The Corazón de Jesús communal pot operates in a wooden house with a tin roof, where 90 daily portions are prepared for 23 families. There every morning two women light the stove and throw onions, chicken legs and noodles into a pot blackened by the soot of the wood.
“Gloomy outlook”
About five kilometers from the dusty and densely populated hills where the communal pots are organized, the FAO representative reiterates the alert that the organization launched in 2022 when it warned that “Peru had become the most food insecure country in South America.”

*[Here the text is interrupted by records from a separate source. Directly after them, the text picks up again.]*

-- ==== Sys2Proof/Machine/Permits.lean ====
section
/-! DEFINITION. Hot switches (R112, R127, R173), lockout (R172), switch permits (R150 to R152). -/

namespace Sys2Proof.Machine

/-- R100, R109, R110, R111, R126: an awaited motion failed: a sequence in BREAKING or MAKING fails; one that is REDIRECTING
or CANCELLING reports nothing. -/
def waiterFails (e : Env) (u : Tx) (h : Hall) : Hall :=
  match (h.path.seqs[u]).stage with
  | .breaking | .making => failSeq e u h
  | _ => h

/-- R112, R127: the sequences that awaited a motion now hot: T's own is cancelled without report, others fail. One that goes to IDLE
leaves its holder sets as R110 gives (log 58). -/
def hotWaiters (e : Env) (t : Tx) (l : List Tx) (h : Hall) : Hall :=
  h.each l fun u h => if u = t then cancelSeq t h else waiterFails e u h

/-- R112: the throws of row T that are moving. A BREAK whose slot a fault clear's read kept is among them, though its crosspoint
is recorded CLOSED and R112 names CLOSING and OPENING (log 29). -/
def hotThrows (e : Env) (t : Tx) (h : Hall) : Hall :=
  h.each (slotList h) fun s h =>
    match s.motion.kind with
    | .make u o | .brk u o =>
        if u ≠ t || s.hot then h
        else
          let h := h.mapSlots fun x =>
            some (if x.motion.kind = s.motion.kind then { x with hot := true, motion := { x.motion with waiters := [] } } else x)
          let h := reportOut e .matrixUnknown o (.matrix .hot (some (t, o))) (xptChange t o .unknown .hot true h)
          hotWaiters e t s.motion.waiters h
    | .slew _ _ => h

/-- R127: the slews fed through row T. `rows` is the slew's row before the throws were dealt with. -/
def hotSlews (e : Env) (t : Tx) (fed : List Out) (h : Hall) : Hall :=
  h.each (slotList h) fun s h =>
    match s.motion.kind with
    | .slew o _ =>
        if !fed.contains o || s.hot then h
        else
          let h := h.mapSlots fun x =>
            some (if x.motion.kind = s.motion.kind then { x with hot := true, motion := { x.motion with waiters := [] } } else x)
          let h := reportOut e .positionerStall o (.stall .hot) (posChange o .stalled .hot true h)
          hotWaiters e t s.motion.waiters h
    | _ => h

/-- R173: a hot switch of row T; `contact`: the Path Controller's report of a contact lost (R95). -/
def hotSwitch (e : Env) (t : Tx) (contact : Bool) (h : Hall) : Hall :=
  let fed := allOut.filter fun o => decide (feeder h o = some t)
  let moving := rowMotion h t
  -- step 1
  let h := setTxState t .lockout .trip h
  let h := overtakePend t (fun _ => true) (overtakeOut t (fun o => decide (o.kind ≠ .lower)) h)
  -- step 2
  let h := reportTx e .hotSwitch t (some (if contact then .contact else .rfp)) h
  -- step 3
  let h := handLower e t true h
  -- step 4
  let h := hotSlews e t fed (hotThrows e t h)
  -- steps 5 and 6
  let h := engineLockout e t h
  h.setTx t fun r => { r with rcv := Recovery.idle, permitHot := decide (r.permit = .granted) && moving }

/-- R172: a lockout decision that finds too many trips. -/
def lockoutTrips (e : Env) (t : Tx) (h : Hall) : Hall :=
  let w := (h.tx[t]).window
  -- step 1
  let h := setTxState t .lockout .trip h
  let h := overtakePend t (fun _ => true) h
  let h := dropHandBack t h
  -- step 2
  let h := reportAsg e .lockout t (some (.trips w.length)) false h
  -- step 3
  let h :=
    match madeOut h t with
    | some o =>
        if w.all TripEntry.refl then report e ⟨.antennaSuspect, .out o, none, none, none⟩ h else h
    | none => h
  -- step 4
  engineLockout e t (h.setTx t fun r => { r with rcv := Recovery.idle })

/-- R152: a GRANTED permit is taken back because of RF: a hot switch when the row's motion is present, otherwise a
revocation, without a record while the transmitter is still to be judged (R206). -/
def takeBackPermit (e : Env) (t : Tx) (h : Hall) : Hall :=
  if rowMotion h t then hotSwitch e t false h
  else
    let h := h.setTx t fun r => { r with permit := .requested, permitHot := false }
    if unjudged h t then h else reportTx e .rfUnexpected t (some .permit) h

/-- R150: a transmitter whose permit is GRANTED is never in RAISING, ON_AIR or LOWERING: the permit of one that has come to be is
taken back in that event. -/
def takeBackStep (e : Env) (t : Tx) (h : Hall) : Option Hall :=
  if decide ((h.tx[t]).permit = .granted) && isRad (h.tx[t]).st then some (takeBackPermit e t h) else none

/-- R104, R108, R150, R151, R152, R173: the next move of the permit of a transmitter that does not radiate under it
(`takeBackStep`), if it has one now. -/
def permitStep (e : Env) (t : Tx) (h : Hall) : Option Hall :=
  let r := h.tx[t]
  let set (p : Permit) : Option Hall := some (h.setTx t fun r => { r with permit := p, permitHot := false })
  match r.permit with
  | .none => if (holders h t).isEmpty then none else set .requested
  | .requested =>
      if (holders h t).isEmpty then set .none
      else if permitTest e h t then set .granted
      else none
  | .granted =>
      if rowMotion h t then none
      else if (holders h t).isEmpty then set .none
      else if r.permitHot then set .requested
      else if doorActive e h t then set .requested
      else none

end Sys2Proof.Machine
end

“The outlook is very complex, gloomy, in a country that has a slowing economy and that will grow little this year. The El Niño phenomenon adds another reason why the situation in Peru is a worrying case in the region,” he points out to the AFP Escobar, of Colombian nationality.
According to the report, of the 33 million inhabitants in the country, 16.6 million Peruvians are in moderate and severe food insecurity, a figure that doubles the eight million in that condition in 2019.
Poverty went from 20% in 2019 to 30% in 2020, dropped to 25.9% in 2021 but rose to 27.5% in 2022, according to the National Institute of Statistics (INEI), which put the number at 9.18 million. poor.
The FAO measures food insecurity on a scale that goes from mild to severe, using variables such as lack of income to obtain food, not having access to three meals a day, undernourishment, anemia, obesity or overweight, among other factors.